Cyathea senilis can be mistaken for C. pilosissima if petiole material is lacking because both are similar in pubescence and pinnule shape. A closer look at the whitish to pale brown bullate squamules on the laminae shows that they are concolorous with subulate tips in C. pilosissima but bicolorous with flattened dark brown tips in C. senilis . The ranges of both species do not overlap ( Cyathea senilis is confined to the Cordillera de la Costa in Venezuela and northern part of Colombia, C. pilosissima occurs only on the eastern Andean escarpment of Ecuador and Peru).

Most records of Cyathea pilosissima from the western Andean escarpment can be attributed to wrongly determined C. mucilagina , which occurs from Costa Rica through Panama and Colombia south to central Bolivia.
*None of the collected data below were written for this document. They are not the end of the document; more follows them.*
-- ==== Sys2Proof/Machine/DataPath.lean ====
section
/-! DEFINITION. The rows of the data path that a host or a timer drives (chapters 1 and 9): reads, writes, blocks of a
fill, and write-backs. -/

namespace Sys2Proof.Machine

/-- A CXL.mem request as it comes in. -/
def newReq (id ld : Nat) (stamp : Ns) (want : Want) : MemReq :=
  { id := id, ld := ld, isWrite := false, tenant := 0, addr := 0, stamp := stamp, want := want, be := 0, data := [],
    poison := false, wait := 0, tag := 0, origin := none, answered := false }

/-- HOST_MEM_READ (R13, R28). -/
def execHostMemRead (id ld dpa : Nat) (want : Want) (stamp : Ns) (s : State) : Res :=
  .next (hostRequest (newReq id ld stamp want) dpa s)

/-- HOST_MEM_WRITE (R186, R189): a write, or an eviction that gives up the host's hold on the line. -/
def execHostMemWrite (id ld dpa : Nat) (be : BitVec 64) (data : List Byte) (poison evict : Bool) (stamp : Ns) (s : State) :
    Res :=
  let s' := hostRequest { newReq id ld stamp .none with isWrite := true, be := be, data := padTo 64 0 data, poison := poison } dpa s
  match ldTenant s ld with
  | some t => .next (if evict then evictHold t (dpa % 2 ^ 50 / 64 * 64) (me s, ld) s' else s')
  | none => .next s'

/-- The checks that a block passes before it is used (R183): its records and every strip. -/
def blockChecks (bmw : BitVec 96) (masks : List Byte) (strips : List (List Byte)) : Option DecFault :=
  match decodeStrips bmw masks strips (List.range 8) with
  | .ok _ => none
  | .error f => some f

/-- The reads that wait for a block which no DRAM slot takes (`NO_CACHE`, R220) are answered from it. -/
def answerWaiting (tenant tile j : Nat) (bmw : BitVec 96) (masks : List Byte) (strips : List (List Byte)) (s : State) : State :=
  let hit (r : MemReq) : Bool := r.wait == 0 && !r.isWrite && r.tenant == tenant && r.addr / 4096 == tile * 8 + j
  (s.hst.reqs.filter hit).foldl (fun s r => answerUncached r bmw masks strips s)
    { s with hst := { s.hst with reqs := s.hst.reqs.filter fun r => !hit r } }

/-- A block of a fill that fails its checks (R185 step 3): the stripe's chunk is treated as damaged, and is rebuilt
from the others (R239). -/
def fillFault (tenant tile j : Nat) (f : DecFault) (s : State) : State :=
  let s := raise { code := 0x0801, tenant := tenant, addr := (tile * 8 + j) * 4096, d0 := f.reason, d1 := 3 }
    (codecFault 0x20 tenant (tile * 8 + j) f 2 s)
  match dirFind s.hrd tenant tile with
  | none => s
  | some d => askRebuild d.stripe (d.offset / chunkBytes) tenant tile (markDamaged d.stripe (d.offset / chunkBytes) s)

/-- FILL_BLOCK_LANDED (R14): the block is checked and written into its slot, and every request waiting on one of its
lines is served. -/
def execFillBlockLanded (tenant tile blk : Nat) (bmw : BitVec 96) (masks : List Byte) (stored : List Byte) (s : State) : Res :=
  let strips := cutStored bmw stored
  let masks := padTo 8 0 masks
  match blockChecks bmw masks strips with
  | some f => .next (fillFault tenant tile blk f s)
  | none =>
    if s.drt.noCache ∧ (findWay s tenant tile).isNone = true then
      .next (wake (answerWaiting tenant tile blk bmw masks strips (landBlock tenant tile blk bmw masks strips s)))
    else .next (wake (landBlock tenant tile blk bmw masks strips s))

/-- 100 µs, the write-back interval of R187. -/
def writebackNs : Ns := 100000

/-- A strip's write-back is due: dirty, not being written, and not written to for 100 µs. -/
def stripDue (s : State) (p : StgStrip) : Bool := p.dirty && !p.writing && decide (p.lastWrite + writebackNs ≤ now s)

/-- STRIP_WRITEBACK (R187). -/
def execStripWriteback (tenant block strip : Nat) (s : State) : Res :=
  match stgFind s.cdc tenant block with
  | none => .next s
  | some x => .next (if stripDue s (stripOf x strip) then writeback tenant block [strip] s else s)

/-- WRITEBACK_COMPLETE (R187 step 4, R190). -/
def execWritebackComplete (tenant block : Nat) (s : State) : Res := .next (writebackDone tenant block s)

end Sys2Proof.Machine
end

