-- ==== Sys2Proof/Machine/Core.lean ====
section
/-! DEFINITION. The machine as the host runs it. -/

def Sys2Proof.core : Host.Core := { State := Sys2Proof.Machine.State, Fault := Sys2Proof.Machine.Fault, Refusal := Sys2Proof.Machine.Refusal, step := Sys2Proof.Machine.step, reset := Sys2Proof.Machine.State.reset }
end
Cyathea mucilagina differs from C. pilosissima in having alate rhachises (vs. non-alate in C. pilosissima ), concolorous orange-brown petiole scales (vs. bicolorous castaneous brown with narrow white margins) and relatively short paraphyses (of the same length as the sporangia vs. longer than the sporangia).

Among the species treated here, Cyathea pauciflora from Colombia and Venezuela comes closest to C. pilosissima regarding the shape of the pinnules and the segments. Cyathea pauciflora —as well as C. calamitatis , C. lasiosora , C. lockwoodiana , C. schlimii , and C. wendlandii — differs in having dark squamellar petiole scurf and forked fertile veins (vs. petioles with hairs instead of scurf and predominantly simple fertile veins in C. pilosissima ). Cyathea calamitatis , C. lockwoodiana , and C. schlimii are further distinguished by their abundant, heavily contorted paraphyses (vs. comparatively few, straight to weakly bent paraphyses in C. pilosissima ).